The services of Zomato will be liable for a 7% tax which it can charge its customers at the time of checking or include the cost in all the products accordingly. For this purpose, Zomato will have to get registered with the Inland Revenue Authority of Singapore (IRAS).
10. Singapore Packaging Agreement(SPA)-
Zomato shall abide by the rules of SPA and ensure proper recycling of the wastes, put the logo for Reduced Packaging wherever applicable.
11. Central Provident Fund (CPF) registration-
The riders for companies like Zomato are not considered as permanent employees, therefore, all employees other than the riders are to be registered and will get benefits of Central Provident Fund (CPF) account, medical leave, and paid annual leave.
12. Zomato shall also ensure that all the restaurants are following the Singapore Food Agency’s guidelines in relation to license, hygiene, and food safety standards.
Problems Zomato may face when establishing in Singapore
The Singapore government-funded holding Temasek Holdings and Vy Capital invested in Zomato back in 2015. So why hasn’t Zomato been able to establish itself yet?
The online delivery business is developing and is expected to grow more in the coming years because of the dependency of people on such apps. Even though Singapore ranks 2nd as in the Ease of Doing Business Report, Zomato still has a lot of hurdles in its way of establishing itself in the country. And the main reason for that is that there are already four major players in the market who have established themselves and maintain a steady flow of customers. Foodpanda was the first food delivery company to be launched in Singapore back in 2012, followed by Deliveroo and Honestbee in 2015, GrabFood in 2018, and WhyQ in 2020. Other than these there are many other companies like UberEats, MealPal, Plum, Grain, AMGD, The New Luncher, etc. The market is already flooded with a lot of options for the customers to choose from and companies like Foodpanda, Deliveroo, and Honestbee maintain a loyal customer set for themselves being the oldest and the most trusted. All the news apps that have come up offer specific cuisines or have a new innovative idea like AMGD provides diet food, The New Luncher delivers lunch boxes at schools and offices, WhyQ delivers food from street hawkers, etc.
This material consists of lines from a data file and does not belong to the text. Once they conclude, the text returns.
/-- RAW_PACKET at Ready (44_scanner.md R206). The spec marks as its own choice or inference: R206 [decision D17, D34].
-/
def Obligations.RawPacketAnswers : Prop :=
  ∀ s : State, s.phase = .ready →
    (s.st = .holding → exec .rawPacket s = .next { s with resp := some (.bytes (slice s.pkt 0 s.pktLen.toNat)) }) ∧
    (s.st ≠ .holding → exec .rawPacket s = .next { s with resp := some .invalid })

/-- NEXT_SATELLITE at Ready: the next sub-record by value, field by field at its offset, and the cursor moved; its
physical readings and the name of its `Type` byte, if it has one; or `END` with nothing changed
(43_satellite_iterator.md R181, R182, R184; 30_encoding.md R98, R99). The spec marks as its own choice or inference:
R182 [decision D11, D13], R184 [decision D18], R98 [decision D13], R99 [decision D10, D11]. -/
def Obligations.NextSatelliteAnswers : Prop :=
  ∀ s : State, s.phase = .ready →
    let q := slice s.pkt 5 (5 + (le16 s.pkt 3).toNat)
    let o := 5 + 20 * s.svCur.toNat
    (s.st = .holding ∧ tag s.cfg s.kind = .satelliteList ∧ s.svCur.toNat < s.svCnt.toNat →
      ∃ (t : State) (r : SubRec), exec .nextSatellite s = .next t ∧
        t = { s with svCur := t.svCur, resp := some (.some r) } ∧ t.svCur.toNat = s.svCur.toNat + 1 ∧
        r = { id := byteAt q o, satType := byteAt q (o + 1), carrierPhase := le32 q (o + 2),
              pseudoRangeResidual := le32 q (o + 6), dopplerFrequency := le32 q (o + 10),
              signalStrength := le16 q (o + 14), azimuth := le16 q (o + 16), elevation := le16 q (o + 18) } ∧
        scaledValue (readCarrierPhase r) = (i32le q (o + 2) : Rat) / 100 ∧
        scaledValue (readPseudoRangeResidual r) = (i32le q (o + 6) : Rat) ∧
        scaledValue (readDopplerFrequency r) = (i32le q (o + 10) : Rat) / 1000 ∧
        scaledValue (readSignalStrength r) = ((le16 q (o + 14)).toNat : Rat) / 4 ∧
        scaledValue (readAzimuth r) = ((le16 q (o + 16)).toNat : Rat) / 10 ∧
        scaledValue (readElevation r) = ((le16 q (o + 18)).toNat : Rat) / 10 ∧
        [readCarrierPhase r, readPseudoRangeResidual r, readDopplerFrequency r, readSignalStrength r, readAzimuth r,
          readElevation r].map Scaled.unit = [.cycles, .metres, .hertz, .decibelHertz, .degrees, .degrees] ∧
        satName r.satType =
          [SatName.gps, .glonass, .galileo, .qzss, .beiDou, .leo, .sbas][(byteAt q (o + 1)).toNat]?) ∧
    (¬ (s.st = .holding ∧ tag s.cfg s.kind = .satelliteList ∧ s.svCur.toNat < s.svCnt.toNat) →
      exec .nextSatellite s = .next { s with resp := some .endOfSequence })

/-- `PAYLOAD[o] = PKT[5 + o]` for every offset below the payload length (10_state.md R37), and while a SatelliteList
is held every one of its `SVCNT` sub-records lies inside `PAYLOAD` (20_memory.md R67). The spec marks as its own
choice or inference: R67 [derived]. -/
def Obligations.PayloadIsWindowOnPacket : Prop :=
  (∀ (p : List Byte) (o : Nat), o < (le16 p 3).toNat → byteAt (payloadOf p) o = byteAt p (5 + o)) ∧
  (∀ (s : State) (i : Nat), HoldingInv s → tag s.cfg s.kind = .satelliteList → i < s.svCnt.toNat →
    subBase i + 20 ≤ (payloadOf s.pkt).length ∧ (payloadOf s.pkt).length = 5 + 20 * s.svCnt.toNat)

/-- Iteration of a held list from cursor 0 yields exactly its `SVCNT` records in index order and then `END` for ever
(43_satellite_iterator.md R185). The spec marks as its own choice or inference: R185 [derived]. -/
def Obligations.IterationYieldsAllRecords : Prop :=
  ∀ (s : State) (m : Nat), s.phase = .ready → s.st = .holding → tag s.cfg s.kind = .satelliteList → s.svCur = 0 →
    ∃ t, askTimes .nextSatellite (s.svCnt.toNat + m) s =
      some ((List.range s.svCnt.toNat).map (fun i => some (Response.some (subRec (payloadOf s.pkt) i))) ++
        List.replicate m (some Response.endOfSequence), t) ∧
      t.svCur = s.svCnt ∧ t.pkt = s.pkt ∧ t.val = s.val

/-- The frame of the host commands: all but ADVANCE write nothing but their response, and NEXT_SATELLITE its cursor
besides; ADVANCE writes only what takes it in flight (10_state.md R40; 44_scanner.md R194). The nine plain reads are
idempotent: asked again with nothing in between, each gives the same answer (20_memory.md R64). The spec marks as its
own choice or inference: R194 [decision D16], R64 [derived]. -/
def Obligations.CommandFrame : Prop :=
  (∀ (i : Instr) (s t : State), isCommand i = true → exec i s = .next t →
    t = { s with resp := t.resp, svCur := t.svCur, phase := t.phase, deadline := t.deadline } ∧
    (i ≠ .nextSatellite → t.svCur = s.svCur) ∧
    ((∀ d, i ≠ .advance d) → t.phase = s.phase ∧ t.deadline = s.deadline)) ∧
  (∀ (i : Instr) (s : State), isPlainRead i = true → s.phase = .ready →
    ∃ t, exec i s = .next t ∧ exec i t = .next t ∧ t = { s with resp := t.resp })

/-! ## Source events -/

/-- DATA(c) in WaitSrc, with 1 to `CHUNK_MAX` bytes: `BUF <- BUF ++ c` and `PHASE <- Run`, so that each byte already
in `BUF` reads as before and the delivery stands behind them; the read request is answered (44_scanner.md R197, R192;
20_memory.md R70). That the request is a field of State is the model's choice (log 8); the empty delivery is in
OutOfTurnStops (log 11). The spec marks as its own choice or inference: R192 [decision D3, D32], R70 [decision D3]. -/
def Obligations.DataIsAppended : Prop :=
  ∀ (c : List Byte) (s : State), s.phase = .waitSrc → 1 ≤ c.length → s.cfg.chunkFits c = true →
    ∃ t, exec (.data c) s = .next t ∧ t = { s with buf := s.buf ++ c, phase := .run, rdReq := none } ∧
      t.buf.length = s.buf.length + c.length ∧
      (∀ a, a < s.buf.length → byteAt t.buf a = byteAt s.buf a) ∧
      (∀ a, byteAt t.buf (s.buf.length + a) = byteAt c a)

/-- EOS in WaitSrc: a clean end, whatever `BUF` holds, which is kept (44_scanner.md R198). The spec marks as its own
choice or inference: R198 [decision D15]. -/
def Obligations.EosEndsCleanly : Prop :=
  ∀ s : State, s.phase = .waitSrc → ∃ t, exec .eos s = .next t ∧ Ended { s with rdReq := none } t

/-- IOERR in WaitSrc: the trap with `E_IO`, whatever detail it carries (44_scanner.md R199; 60_exceptions.md R225).
The spec marks as its own choice or inference: R225 [decision D8], R226 [decision D26]. -/
def Obligations.IoerrTraps : Prop :=
  ∀ s : State, s.phase = .waitSrc → ∃ t info, exec .ioerr s = .next t ∧ Trapped .io info { s with rdReq := none } t

/-- What the spec gives no transition: a command while an ADVANCE is in flight, a source answer nobody asked for, a
delivery longer than `CHUNK_MAX` (44_scanner.md R190, R192; 70_reset_and_hazards.md R258, R263). The model's choices:
each of these stops by a fault of its own name (log 9, DEDUCED; log 11, DESIGN CHOICE); so does a packet executed when
the block is not at the Run step, of which R195 does not speak (log 9); and the empty delivery, which the source never
makes, is the no-op re-request of 92 D32 (log 11). The spec marks as its own choice or inference: R190 [decision D24],
R192 [decision D3, D32], R258 [decision D24], R263 [decision D3, D24, D32]. -/
def Obligations.OutOfTurnStops : Prop :=
  ∀ s : State,
    (s.phase ≠ .ready → ∀ i, isCommand i = true → exec i s = .fault .commandInFlight) ∧
    (s.phase ≠ .waitSrc → exec .eos s = .fault .unaskedAnswer ∧ exec .ioerr s = .fault .unaskedAnswer ∧
      ∀ c, s.cfg.chunkFits c = true → exec (.data c) s = .fault .unaskedAnswer) ∧
    (∀ c m, s.cfg.chunkMax = some m → m < c.length → exec (.data c) s = .fault .deliveryTooLong) ∧
    (s.phase = .waitSrc → exec (.data []) s = .next { s with phase := .run, rdReq := none }) ∧
    (s.phase ≠ .run → ∀ i p, packetParts s.cfg i = some p → exec i s = .fault .notAtRunStep)

/-! ## The step -/

/-- A step runs the instruction the moving agent brings: at Ready the command the host's word decodes to, in WaitSrc
the source's next answer; the word or the answer is taken (44_scanner.md R190, R192). The spec marks as its own choice
or inference: R190 [decision D24], R192 [decision D3, D32]. -/
def Obligations.StepRunsCommandOrAnswer : Prop :=
  ∀ s : State,
    (∀ (w : HostWord) (rest : List HostEvent) (i : Instr),
      s.phase = .ready → s.hostQ = .command w :: rest → decodeHost w = .ok i →
      step s = exec i { s with hostQ := rest }) ∧
    (∀ (e : SrcEvent) (rest : List SrcEvent),
      HostWaits s.hostQ → s.phase = .waitSrc → s.srcQ = e :: rest →
      step s = exec (srcInstr e) { s with srcQ := rest })

/-- A step at the Run step, with a whole packet at the head of `BUF`, answers what the instruction that packet decodes
to answers from the state LOCATE leaves. Where LOCATE emits the packet, this is the act of 44_scanner.md R195 and
R201. The model's choices: where the packet fails its checks, R202 takes the trap and hands the packet on to nothing,
and that executing the packet all the same repeats the checks and takes that same trap is log 16 (DEDUCED); that it
starts from the state LOCATE leaves, in which LOCATE's own result and the scratch accumulators are recorded, is log 15
(DEDUCED) and log 8. -/
def Obligations.StepRunsPacket : Prop :=
  ∀ (s : State) (i : Instr) (rest : List Byte),
    HostWaits s.hostQ → s.phase = .run → decodePacket s.cfg s.buf = .ok (i, rest) →
    ∃ u, exec .locate s = .next u ∧ step s = exec i u

/-- The Run step by the outcome of LOCATE: a read request that carries the deadline, a silent skip, or trap entry with
`BUF` and `POS` as they are (44_scanner.md R195, R196, R200, R202; 60_exceptions.md R226). The model's choices: it
starts from the state LOCATE leaves, in which LOCATE's own result and the scratch accumulators are recorded (log 8,
log 15), and the elements R226 leaves open are free (log 6). The spec marks as its own choice or inference: R226
[decision D26]. -/
def Obligations.RunStepActsOnOutcome : Prop :=
  ∀ (s u : State), HostWaits s.hostQ → s.phase = .run → exec .locate s = .next u →
    (locator s.cfg s.buf = .needMore →
      step s = .next { u with rdReq := some { deadline := s.deadline }, phase := .waitSrc }) ∧
    (∀ k, locator s.cfg s.buf = .skip k → step s = .next { u with buf := s.buf.drop k, pos := s.pos + k }) ∧
    (∀ e info, locator s.cfg s.buf = .fatal e info → ∃ t, step s = .next t ∧ Trapped e info u t)

/-- Waiting keeps all state: at Ready with no command, and in WaitSrc with no answer (44_scanner.md R209;
60_exceptions.md R237). That a wait is a step is the model's choice (log 3), and so is that an ADVANCE without a
source attached waits as for a silent one (log 27). The spec marks as its own choice or inference: R237 [derived]. -/
def Obligations.WaitingKeepsState : Prop :=
  ∀ s : State, s.hostQ = [] → s.phase = .ready ∨ (s.phase = .waitSrc ∧ s.srcQ = []) → step s = .next s

/-- Reset in any phase and state leaves Idle, nothing buffered, `POS` 0, Ready, bound to the new source, with no
packet or error readable (70_reset_and_hazards.md R250, R251; 10_state.md R39). The spec marks as its own choice or
inference: R250 [decision D21], R251 [decision D21], R39 [decision D21]. -/
def Obligations.ResetAtAnyTime : Prop :=
  ∀ (s : State) (src : List SrcEvent) (rest : List HostEvent), s.hostQ = .reset src :: rest →
    ∃ t, step s = .next t ∧ t.st = .idle ∧ t.buf = [] ∧ t.pos = 0 ∧ t.phase = .ready ∧ t.srcQ = src ∧ t.hostQ = rest ∧
      t.cfg = s.cfg ∧ t.resp = none ∧ t.rdReq = none ∧ t.deadline = none

/-- The state after reset, as far as the spec gives it, and what the accessors answer there (10_state.md R39;
70_reset_and_hazards.md R253). The spec marks as its own choice or inference: R39 [decision D21], R253 [derived]. -/
def Obligations.ResetStateAndAnswers : Prop :=
  State.reset.st = .idle ∧ State.reset.buf = [] ∧ State.reset.pos = 0 ∧ State.reset.phase = .ready ∧
  (∀ i, isPlainRead i = true → exec i State.reset = .next { State.reset with resp := some .invalid }) ∧
  exec .nextSatellite State.reset = .next { State.reset with resp := some .endOfSequence }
Also, with so many competitors in the market, the competition is so high that all the sites are offering food coupons, discounts, and other exciting offers to attract customers. In fact, some of the companies like Honestbee were even selling on loss and are still recovering from the losses that they have incurred over the years.
Therefore, if Zomato were to enter the market so late, it will have to compete with the innovative brands and also the oldest brands to make place for itself in the market while also fighting with the competitive costs and technology.
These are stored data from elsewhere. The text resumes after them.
-- ==== Sys2Proof/Laws/State.lean ====
section
/-! SUPPORT. One lemma per field of State per named operation, so that no proof unfolds a record update. -/

namespace Sys2Proof.Machine

/-! ### setCk -/

@[simp] theorem setCk_cfg (ab : Byte × Byte) (s : State) : (setCk ab s).cfg = s.cfg := rfl
@[simp] theorem setCk_st (ab : Byte × Byte) (s : State) : (setCk ab s).st = s.st := rfl
@[simp] theorem setCk_err (ab : Byte × Byte) (s : State) : (setCk ab s).err = s.err := rfl
@[simp] theorem setCk_errInfo (ab : Byte × Byte) (s : State) : (setCk ab s).errInfo = s.errInfo := rfl
@[simp] theorem setCk_buf (ab : Byte × Byte) (s : State) : (setCk ab s).buf = s.buf := rfl
@[simp] theorem setCk_pos (ab : Byte × Byte) (s : State) : (setCk ab s).pos = s.pos := rfl
@[simp] theorem setCk_phase (ab : Byte × Byte) (s : State) : (setCk ab s).phase = s.phase := rfl
@[simp] theorem setCk_kind (ab : Byte × Byte) (s : State) : (setCk ab s).kind = s.kind := rfl
@[simp] theorem setCk_pkt (ab : Byte × Byte) (s : State) : (setCk ab s).pkt = s.pkt := rfl
@[simp] theorem setCk_pktLen (ab : Byte × Byte) (s : State) : (setCk ab s).pktLen = s.pktLen := rfl
@[simp] theorem setCk_val (ab : Byte × Byte) (s : State) : (setCk ab s).val = s.val := rfl
@[simp] theorem setCk_svCur (ab : Byte × Byte) (s : State) : (setCk ab s).svCur = s.svCur := rfl
@[simp] theorem setCk_svCnt (ab : Byte × Byte) (s : State) : (setCk ab s).svCnt = s.svCnt := rfl
@[simp] theorem setCk_ckA (ab : Byte × Byte) (s : State) : (setCk ab s).ckA = ab.1 := rfl
@[simp] theorem setCk_ckB (ab : Byte × Byte) (s : State) : (setCk ab s).ckB = ab.2 := rfl
@[simp] theorem setCk_deadline (ab : Byte × Byte) (s : State) : (setCk ab s).deadline = s.deadline := rfl
@[simp] theorem setCk_resp (ab : Byte × Byte) (s : State) : (setCk ab s).resp = s.resp := rfl
@[simp] theorem setCk_rdReq (ab : Byte × Byte) (s : State) : (setCk ab s).rdReq = s.rdReq := rfl
@[simp] theorem setCk_unitOut (ab : Byte × Byte) (s : State) : (setCk ab s).unitOut = s.unitOut := rfl
@[simp] theorem setCk_hostQ (ab : Byte × Byte) (s : State) : (setCk ab s).hostQ = s.hostQ := rfl
@[simp] theorem setCk_srcQ (ab : Byte × Byte) (s : State) : (setCk ab s).srcQ = s.srcQ := rfl
@[simp] theorem setCk_freeCtr (ab : Byte × Byte) (s : State) : (setCk ab s).freeCtr = s.freeCtr := rfl

/-! ### answer -/

@[simp] theorem answer_cfg (r : Response) (s : State) : (answer r s).cfg = s.cfg := rfl
@[simp] theorem answer_st (r : Response) (s : State) : (answer r s).st = s.st := rfl
@[simp] theorem answer_err (r : Response) (s : State) : (answer r s).err = s.err := rfl
@[simp] theorem answer_errInfo (r : Response) (s : State) : (answer r s).errInfo = s.errInfo := rfl
@[simp] theorem answer_buf (r : Response) (s : State) : (answer r s).buf = s.buf := rfl
@[simp] theorem answer_pos (r : Response) (s : State) : (answer r s).pos = s.pos := rfl
@[simp] theorem answer_phase (r : Response) (s : State) : (answer r s).phase = s.phase := rfl
@[simp] theorem answer_kind (r : Response) (s : State) : (answer r s).kind = s.kind := rfl
@[simp] theorem answer_pkt (r : Response) (s : State) : (answer r s).pkt = s.pkt := rfl
@[simp] theorem answer_pktLen (r : Response) (s : State) : (answer r s).pktLen = s.pktLen := rfl
@[simp] theorem answer_val (r : Response) (s : State) : (answer r s).val = s.val := rfl
@[simp] theorem answer_svCur (r : Response) (s : State) : (answer r s).svCur = s.svCur := rfl
@[simp] theorem answer_svCnt (r : Response) (s : State) : (answer r s).svCnt = s.svCnt := rfl
@[simp] theorem answer_ckA (r : Response) (s : State) : (answer r s).ckA = s.ckA := rfl
@[simp] theorem answer_ckB (r : Response) (s : State) : (answer r s).ckB = s.ckB := rfl
@[simp] theorem answer_deadline (r : Response) (s : State) : (answer r s).deadline = s.deadline := rfl
@[simp] theorem answer_resp (r : Response) (s : State) : (answer r s).resp = some r := rfl
@[simp] theorem answer_rdReq (r : Response) (s : State) : (answer r s).rdReq = s.rdReq := rfl
@[simp] theorem answer_unitOut (r : Response) (s : State) : (answer r s).unitOut = s.unitOut := rfl
@[simp] theorem answer_hostQ (r : Response) (s : State) : (answer r s).hostQ = s.hostQ := rfl
@[simp] theorem answer_srcQ (r : Response) (s : State) : (answer r s).srcQ = s.srcQ := rfl
@[simp] theorem answer_freeCtr (r : Response) (s : State) : (answer r s).freeCtr = s.freeCtr := rfl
Zomato has acquired some major companies and has managed to spread its roots in a number of countries after setting its roots in India. Rumor has it that Zomato may soon expand to Singapore as it has already started to list some Singaporean restaurants on its app and it received major funding back in 2015. In case, it plans to go ahead and plans to establish itself in Singapore’s soaring market, it will not require any major food license, however, it will be subject to a number of Acts and registrations and guidelines that have been laid down by various authorities in Singapore and some of them have been issued specifically for Online Delivery Service providers. In this article, all the important compliances to be followed by Zomato and the likes and the pros and cons of establishment in Singapore have been discussed in detail.